[DATA FOR THIS EXERCISE — start]

theorem State.closedTake_seen (s : State) (p k : Nat) : (s.closedTake p k).slotSt.seen = s.seesEnd p k :=
  congrArg SlotState.seen (s.closedTake_slotSt p k)

theorem State.closedTake_ended (s : State) (p k : Nat) : (s.closedTake p k).slotSt.ended = s.slotSt.ended :=
  (congrArg SlotState.ended (s.closedTake_slotSt p k) :)

theorem State.closedTake_closed (s : State) (p k : Nat) : (s.closedTake p k).slotSt.closed = s.slotSt.closed :=
  (congrArg SlotState.closed (s.closedTake_slotSt p k) :)

theorem seen_both (v : BitVec 2) : v = 3 ↔ (v.getLsbD 0 && v.getLsbD 1) = true := by
  revert v
  decide

theorem seen_first (v : BitVec 2) : (v ||| 1 <<< 0).getLsbD 1 = v.getLsbD 1 := by
  revert v
  decide

theorem State.closedTake_seen_second (s : State) (p : Nat) :
    (s.closedTake p 0).slotSt.seen.getLsbD 1 = s.slotSt.seen.getLsbD 1 := by
  rw [s.closedTake_seen, State.seesEnd]
  split
  · exact seen_first _
  · rfl

/-- A closed EOSG takes from both ports, and ends once both have ended. -/
theorem eosg_closed {s : State} {o : SlotOp} (hlive : s.slotLive = true) (hclosed : s.slotSt.closed = true) :
    let u := (s.closedTake 0 0).closedTake 2 1
    exec (.eosg o) s = .next (if u.slotSt.seen = 3 then u.setSlotSt { u.slotSt with ended := true } else u) := by
  change execEosg o s = _
  simp [execEosg, hlive, hclosed]

/-- What a closed EOSG that had seen no end has seen after its two takings. -/
theorem State.closedTakes_seen {s : State} {a c : Token} (hseen : s.slotSt.seen = 0) (ha : s.head 0 = some a)
    (hc : s.head 2 = some c) : ((s.closedTake 0 0).closedTake 2 1).slotSt.seen =
      (if a.isEos then 1 else 0) ||| (if c.isEos then 2 else 0) := by
  have hc' : (s.closedTake 0 0).head 2 = some c := (s.closedTake_head_other 0 (by decide)).trans hc
  simp only [State.closedTake_seen, State.seesEnd, hc', ha, hseen, Option.any_some]
  cases a.isEos <;> cases c.isEos <;> rfl

/-! ### Holds of TRAP and BRK (R214, R215, R434) -/

theorem slotHold_holds (s : State) (c : Cause) (p : Nat) (a : Word) : SlotHolds s (s.slotHold c p a) c p a := by
  refine ⟨⟨_, rfl, rfl, rfl, rfl, rfl, ?_⟩, State.setSlotSt_slotSt (s.raise c _) { s.slotSt with held := true },
    (congrArg (fun u : State => { u with tiles := s.tiles }) (s.raise_frame c _) :)⟩
  simp [State.tileReport]

section
variable {s : State} {o : SlotOp} {c : Cause} {p : Nat} {a : Word} {go : Out}

theorem orHold_free : s.orHold o false c p a go = go := rfl

theorem orHold_holds (hheld : s.slotSt.held = false) (hroom : s.slotRoom o 1 1 = true) (hpay : s.canPay 4 = true) :
    s.orHold o true c p a go = .next (s.slotHold c p a) := by
  simp [State.orHold, hheld, hroom, hpay, controlCost]

theorem orHold_proceeds (hheld : s.slotSt.held = true) (hrel : s.slotSt.released = true)
    (hwritten : s.tileRecordWaits s.curTile s.curSlot false = false) : s.orHold o true c p a go = go := by
  simp [State.orHold, hheld, hrel, hwritten]

end

/-- The operator passes port a's token to both targets, and holds no longer. -/
def passes (s : State) (opc : Nat) (o : SlotOp) : State :=
  (notesLost s opc o (withSlot (taken s opc o 4) (fun v =>
    { v with held := false, released := false, count := v.count + 1 }))).put o [s.operand opc o 0] [s.operand opc o 0]

theorem passThrough_fires {s : State} {opc : Nat} {o : SlotOp} {f : Token → Token → Token → Firing} (h : CanFire s opc o 4)
    (hg : f (s.operand opc o 0) (s.operand opc o 1) (s.operand opc o 2) = passThrough (s.operand opc o 0))
    (hp : anyPoison s opc o = (s.operand opc o 0).psn) : s.fireRule opc o f = .next (passes s opc o) :=
  fireRule_puts (e := {}) h hg rfl hp.symm hp.symm id

/-! ### Reads (R216, R239) -/

/-- Without a recorder the live value is captured at once. -/
theorem captured_live {u : State} (h : SlotNotRecorded u) (kind : Nat) (who : Origin) (num sub : Nat) (x aux : Word)
    (clock : Nat) : u.captured u.curT.launch kind who num sub x aux clock = some (x, u) := by
  cases hl : u.curT.launch.bind u.launch with
  | none => simp [State.captured, hl]
  | some l =>
    obtain ⟨k, hk, hkl⟩ := Option.bind_eq_some_iff.mp hl
    exact State.captured_off hl (h k l hk hkl) ..

theorem Fired.curT_launch {s u : State} {base : Nat} {fl : Flags} (h : Fired s base fl u) :
    u.curT.launch = s.curT.launch := by
  rw [State.curT, h.curTile]
  exact (congrArg Tile.launch h.own :)

theorem Fired.notRecorded {s u : State} {base : Nat} {fl : Flags} (h : Fired s base fl u) (hs : SlotNotRecorded s) :
    SlotNotRecorded u := by
  intro k l hk hl
  have hlaunch : u.launch k = s.launch k := (congrArg (·.launch k) h.frame :)
  rw [h.curT_launch] at hk
  rw [hlaunch] at hl
  exact hs k l hk hl

/-- A read that no recorder watches puts its value with its trigger's poison. -/
theorem capturedOp_fires {s : State} {opc : Nat} {o : SlotOp} {cap : State → Option (Word × State)} {u : State} {v : Nat}
    (h : CanFire s opc o 4) (hports : slotPorts opc o = [0]) (hready : (cap s).isNone = false)
    (hcap : cap (taken s opc o 4) = some (word v, u)) :
    s.capturedOp opc o cap = .next ((notesLost s opc o u).put o [resultToken s opc o v] [resultToken s opc o v]) := by
  have hp : anyPoison s opc o = (s.operand opc o 0).psn := by simp [anyPoison, hports]
  refine (if_neg (by rw [hready, Bool.and_false]; exact Bool.false_ne_true)).trans (fireRule_results h rfl ?_)
  simp only [hcap, resultToken, hp]
  rfl

/-! ### SEED (R217) -/

theorem slotPorts_seed (o : SlotOp) : slotPorts 0x6D o = [0] := by simp [slotPorts, readsB, readsC, extKind]

/-- The seed of a SEED slot joins the tile, unless a lower-numbered slot has given one. -/
def State.keepsSeed (s : State) (v : BitVec 32) : State :=
  if s.curT.nextSeed.any (fun p => p.2 < s.curSlot) then s
  else s.setTile s.curTile { s.curT with nextSeed := some (v, s.curSlot) }

theorem State.keepsSeed_curT (s : State) (v : BitVec 32) : (s.keepsSeed v).curT =
    { s.curT with nextSeed := if s.curT.nextSeed.any (fun p => p.2 < s.curSlot) then s.curT.nextSeed
                              else some (v, s.curSlot) } := by
  unfold State.keepsSeed
  split
  · rfl
  · exact s.setTile_same ..

theorem State.keepsSeed_tile_other (s : State) (v : BitVec 32) {x : Nat} (h : x ≠ s.curTile) :
    (s.keepsSeed v).tile x = s.tile x := by
  unfold State.keepsSeed
  split
  · rfl
  · exact s.setTile_other _ _ _ h

theorem State.keepsSeed_frame (s : State) (v : BitVec 32) (ts : List (Nat × Tile)) :
    { s.keepsSeed v with tiles := ts } = { s with tiles := ts } := by
  unfold State.keepsSeed
  split <;> rfl

end Sys2Proof.Machine

namespace Sys2Proof.Claims
open Sys2Proof Sys2Proof.Machine

/-! ### EOSG -/

section
variable {s : State} {o : SlotOp} {a c : Token} (hlive : s.slotLive = true) (hclosed : s.slotSt.closed = false)
  (ha : s.head 0 = some a) (hc : s.head 2 = some c)
include hlive hclosed ha hc

theorem eosg_passes (hae : a.isEos = false) (hce : c.isEos = false) (hcp : c.psn = false) (hpay : s.canPay 4 = true)
    (hroom : s.slotRoom o (if c.data.getLsbD 0 then 2 else 1) (if c.data.getLsbD 0 then 2 else 1) = true) :
    let ks := if c.data.getLsbD 0 then [a, Token.eos] else [a]
    let u := withSlot (((s.pay 4).take 2).take 0) (fun v => { v with closed := c.data.getLsbD 0 })
    exec (.eosg o) s = .next ((if a.psn && o.t0 == 0x1FF && o.t1 == 0x1FF then u.orFlags 0x40 else u).put o ks ks) := by
  change execEosg o s = _
  cases hb : c.data.getLsbD 0 with
  | false =>
    rw [hb] at hroom
    simp_all [execEosg, controlCost, SlotOp.mute, withSlot, flPSEEN, and_assoc]
  | true =>
    rw [hb] at hroom
    simp_all [execEosg, controlCost, SlotOp.mute, withSlot, flPSEEN, and_assoc]

theorem eosg_ends (hae : a.isEos = true) (hce : c.isEos = true) (hroom : s.slotRoom o 1 1 = true) :
    exec (.eosg o) s = .next ((withSlot ((s.take 0).take 2) (fun v => { v with resA := none, resB := none, ended := true })
      |>.orFlags 0).put o [.eos] [.eos]) := by
  change execEosg o s = _
  simp [execEosg, hlive, hclosed, ha, hc, hae, hce, State.endAction, hroom, withSlot]

end

theorem endOfStreamGate : EndOfStreamGate := by
  refine ⟨fun s o a c hlive hclosed ha hc => ⟨fun hae hce hcp hpay hroom => ?_, fun hae hce hcp => slotStops_of_eq ?_,
      fun hae hce => slotStops_of_eq ?_, fun hae hce => slotStops_of_eq ?_, fun hae hce hroom => ?_⟩,
    fun s o hlive hclosed => ?_,
    fun s o a c hlive hclosed hseen ha hc => ⟨fun hae hce => ?_, fun hdata => ?_⟩⟩
  · exact eosg_passes hlive hclosed ha hc hae hce hcp hpay hroom
  · change execEosg o s = _
    simp [execEosg, hlive, hclosed, ha, hc, hae, hce, hcp]
  · change execEosg o s = _
    simp [execEosg, hlive, hclosed, ha, hc, hae, hce]
  · change execEosg o s = _
    simp [execEosg, hlive, hclosed, ha, hc, hae, hce]
  · exact eosg_ends hlive hclosed ha hc hae hce hroom
  · intro discard u
    have hfirst : discard s 0 0 = s.closedTake 0 0 := by
      simp only [discard, State.closedTake, withSlot]
      cases s.head 0 <;> simp [flPSEEN]
    have hsecond : u = (s.closedTake 0 0).closedTake 2 1 := by
      simp only [u, hfirst]
      generalize hv : s.closedTake 0 0 = v
      have hhead : v.head 2 = s.head 2 := hv ▸ s.closedTake_head_other 0 (by decide)
      have hseen : v.slotSt.seen.getLsbD 1 = s.slotSt.seen.getLsbD 1 := hv ▸ s.closedTake_seen_second 0
      simp only [discard, State.closedTake, withSlot, hhead, hseen]
      cases s.head 2 <;> simp [flPSEEN]
    rw [eosg_closed hlive hclosed, ← hsecond]
    simp only [seen_both]
    rfl
  · refine ⟨_, eosg_closed hlive hclosed, ?_⟩
    rw [if_pos (by rw [State.closedTakes_seen hseen ha hc, hae, hce]; rfl), State.setSlotSt_slotSt]
  · refine ⟨_, eosg_closed hlive hclosed, ?_⟩
    have hopen : ((s.closedTake 0 0).closedTake 2 1).slotSt.seen ≠ 3 := by
      rw [State.closedTakes_seen hseen ha hc]
      rcases hdata with h | h <;> rw [h]
      · cases c.isEos <;> decide
      · cases a.isEos <;> decide
    rw [if_neg hopen]
    simp only [State.closedTake_ended, State.closedTake_closed, hclosed, and_self]

/-! ### TRAP and BRK -/

section
variable {s : State} {o : SlotOp}

/-- TRAP with a predicate that is data. -/
theorem trap_eq (h : CanFire s 0x69 o 4) {c : Token} (hc : s.head 2 = some c) :
    exec (.trapOperator o) s = s.orHold o (!c.psn && c.data.getLsbD 0) .flowTrap 2 (BitVec.ofNat 64 (o.ext.toNat % 256))
      (s.fireRule 0x69 o (fun a _ c =>
        if c.psn then { base := controlCost, fault := some (.flowControlPoison, 2, 0), run := fun s => (s, [], []) }
        else passThrough a)) := by
  obtain ⟨hlive, hdata, -, -⟩ := h
  rw [slotPorts_trap] at hdata
  change execTrapOperator o s = _
  simp [execTrapOperator, hlive, hdata, hc, word, bits]

theorem trap_poison (h : CanFire s 0x69 o 4) (hop : (s.operand 0x69 o 2).psn = true) {e : Ending} :
    s.fireRule 0x69 o (fun a _ c =>
        if c.psn then { base := controlCost, fault := some (.flowControlPoison, 2, 0), run := fun s => (s, [], []) }
        else passThrough a) e = s.slotFault .flowControlPoison 2 0 :=
  fireRule_faults (if_pos hop) h rfl rfl rfl

theorem trap_passes (h : CanFire s 0x69 o 4) (hop : (s.operand 0x69 o 2).psn = false) :
    s.fireRule 0x69 o (fun a _ c =>
        if c.psn then { base := controlCost, fault := some (.flowControlPoison, 2, 0), run := fun s => (s, [], []) }
        else passThrough a) = .next (passes s 0x69 o) :=
  passThrough_fires h (if_neg (by simp [hop])) (by simp [anyPoison, slotPorts_trap, hop])

theorem brk_eq (h : CanFire s 0x6A o 4) :
    exec (.brk o) s = s.orHold o ((s.tileLaunch s.curTile).any Launch.debug &&
        (o.ext.toNat % 65536 == 0xFFFF || s.slotSt.count == o.ext.toNat % 65536)) .flowBreak 0
      (BitVec.ofNat 64 (o.ext.toNat % 65536)) (.next (passes s 0x6A o)) := by
  have hports := slotPorts_single o (opc := 0x6A) (by decide)
  have hgo : s.fireRule 0x6A o (fun a _ _ => passThrough a) = .next (passes s 0x6A o) :=
    passThrough_fires h rfl (by simp [anyPoison, hports])
  obtain ⟨hlive, hdata, -, -⟩ := h
  rw [hports] at hdata
  change execBrk o s = _
  unfold execBrk
  rw [hgo]
  simp [hlive, hdata, word, bits]

end

theorem trapAndBreakSlots : TrapAndBreakSlots := by
  intro s o tcode index due passes_
  refine ⟨fun h c hc hop => ⟨fun hp => slotStops_of_eq ?_, fun hp hb hheld => ⟨_, ?_, slotHold_holds s .flowTrap 2 tcode⟩,
    fun hp hb hheld hrel hwritten => ?_, fun hp hb => ?_⟩, fun h => ⟨fun hdue hheld => ⟨_, ?_, slotHold_holds ..⟩,
      fun hdue hheld hrel hwritten => ?_, fun hdue => ?_⟩⟩
  · rw [trap_eq h hc, hp]
    exact trap_poison h (hop ▸ hp)
  · rw [trap_eq h hc, hp, hb]
    exact orHold_holds hheld h.2.2.1 h.2.2.2
  · rw [trap_eq h hc, hp, hb]
    exact (orHold_proceeds hheld hrel hwritten).trans (trap_passes h (hop ▸ hp))
  · rw [trap_eq h hc, hp, hb]
    exact trap_passes h (hop ▸ hp)
  all_goals rw [brk_eq h]
  · rw [show (_ && _) = true by simpa [due, index] using hdue]
    exact orHold_holds hheld h.2.2.1 h.2.2.2
  · rw [show (_ && _) = true by simpa [due, index] using hdue]
    exact orHold_proceeds hheld hrel hwritten
  · rw [show (_ && _) = false by simpa [due, index] using hdue]
    rfl

/-! ### TIME, PCNT, MSTAT and SEED -/

section
variable {s : State} {o : SlotOp} (hquiet : SlotNotRecorded s)
include hquiet

theorem time_reads (h : CanFire s 0x6B o 4) :
    let k := resultToken s 0x6B o (s.replica (tileCluster s.curTile))
    exec (.timeOperator o) s = .next ((notesLost s 0x6B o (taken s 0x6B o 4).hold).put o [k] [k]) := by
  have hfired := Fired.taken s 0x6B o 4
  change execTimeOperator o s = _
  unfold execTimeOperator
  refine capturedOp_fires h (slotPorts_single o (by decide)) ?_ ?_
  · exact congrArg Option.isNone (captured_live (u := s.hold) hquiet ..)
  · have hreplica : (taken s 0x6B o 4).replica (tileCluster s.curTile) = s.replica (tileCluster s.curTile) :=
      (congrArg (State.replica · _) hfired.frame :)
    rw [← hreplica]
    exact captured_live (u := (taken s 0x6B o 4).hold) (hfired.notRecorded hquiet) ..

theorem pcnt_reads (h : CanFire s 0x6C o 4) :
    let k := resultToken s 0x6C o (tabGet s.curT.counters (o.ext.toNat % 16) 0)
    exec (.pcnt o) s = .next ((notesLost s 0x6C o (taken s 0x6C o 4)).put o [k] [k]) := by
  change execPcnt o s = _
  unfold execPcnt
  refine capturedOp_fires h (slotPorts_single o (by decide)) ?_ ?_
  · exact congrArg Option.isNone (captured_live hquiet ..)
  · simp only [State.counter, bits, pow_zero, Nat.div_one]
    exact captured_live ((Fired.taken ..).notRecorded hquiet) ..

theorem mstat_reads (h : CanFire s 0x55 o 4) :
    let k := resultToken s 0x55 o (s.curT.flags.toNat + s.curT.matrix.rows % 2 ^ 32 * 2 ^ 32)
    exec (.mstat o) s = .next ((notesLost s 0x55 o (taken s 0x55 o 4)).put o [k] [k]) := by
  have hfired := Fired.taken s 0x55 o 4
  change execMstat o s = _
  unfold execMstat
  refine capturedOp_fires h (slotPorts_single o (by decide)) ?_ ?_
  · exact congrArg Option.isNone (captured_live hquiet ..)
  · rw [← hfired.curT_launch]
    exact captured_live (hfired.notRecorded hquiet) ..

[DATA FOR THIS EXERCISE — finish]

WHAT IS NEEDED |
The lines above, from the start of the records through the one containing "theorem slotHold_holds (s", are to be printed exactly, and nothing else is to be included.

RESPONSE TO THE TASK |
theorem State.closedTake_seen (s : State) (p k : Nat) : (s.closedTake p k).slotSt.seen = s.seesEnd p k :=
  congrArg SlotState.seen (s.closedTake_slotSt p k)

theorem State.closedTake_ended (s : State) (p k : Nat) : (s.closedTake p k).slotSt.ended = s.slotSt.ended :=
  (congrArg SlotState.ended (s.closedTake_slotSt p k) :)

theorem State.closedTake_closed (s : State) (p k : Nat) : (s.closedTake p k).slotSt.closed = s.slotSt.closed :=
  (congrArg SlotState.closed (s.closedTake_slotSt p k) :)

theorem seen_both (v : BitVec 2) : v = 3 ↔ (v.getLsbD 0 && v.getLsbD 1) = true := by
  revert v
  decide

theorem seen_first (v : BitVec 2) : (v ||| 1 <<< 0).getLsbD 1 = v.getLsbD 1 := by
  revert v
  decide

theorem State.closedTake_seen_second (s : State) (p : Nat) :
    (s.closedTake p 0).slotSt.seen.getLsbD 1 = s.slotSt.seen.getLsbD 1 := by
  rw [s.closedTake_seen, State.seesEnd]
  split
  · exact seen_first _
  · rfl

/-- A closed EOSG takes from both ports, and ends once both have ended. -/
theorem eosg_closed {s : State} {o : SlotOp} (hlive : s.slotLive = true) (hclosed : s.slotSt.closed = true) :
    let u := (s.closedTake 0 0).closedTake 2 1
    exec (.eosg o) s = .next (if u.slotSt.seen = 3 then u.setSlotSt { u.slotSt with ended := true } else u) := by
  change execEosg o s = _
  simp [execEosg, hlive, hclosed]

/-- What a closed EOSG that had seen no end has seen after its two takings. -/
theorem State.closedTakes_seen {s : State} {a c : Token} (hseen : s.slotSt.seen = 0) (ha : s.head 0 = some a)
    (hc : s.head 2 = some c) : ((s.closedTake 0 0).closedTake 2 1).slotSt.seen =
      (if a.isEos then 1 else 0) ||| (if c.isEos then 2 else 0) := by
  have hc' : (s.closedTake 0 0).head 2 = some c := (s.closedTake_head_other 0 (by decide)).trans hc
  simp only [State.closedTake_seen, State.seesEnd, hc', ha, hseen, Option.any_some]
  cases a.isEos <;> cases c.isEos <;> rfl

/-! ### Holds of TRAP and BRK (R214, R215, R434) -/

theorem slotHold_holds (s : State) (c : Cause) (p : Nat) (a : Word) : SlotHolds s (s.slotHold c p a) c p a := by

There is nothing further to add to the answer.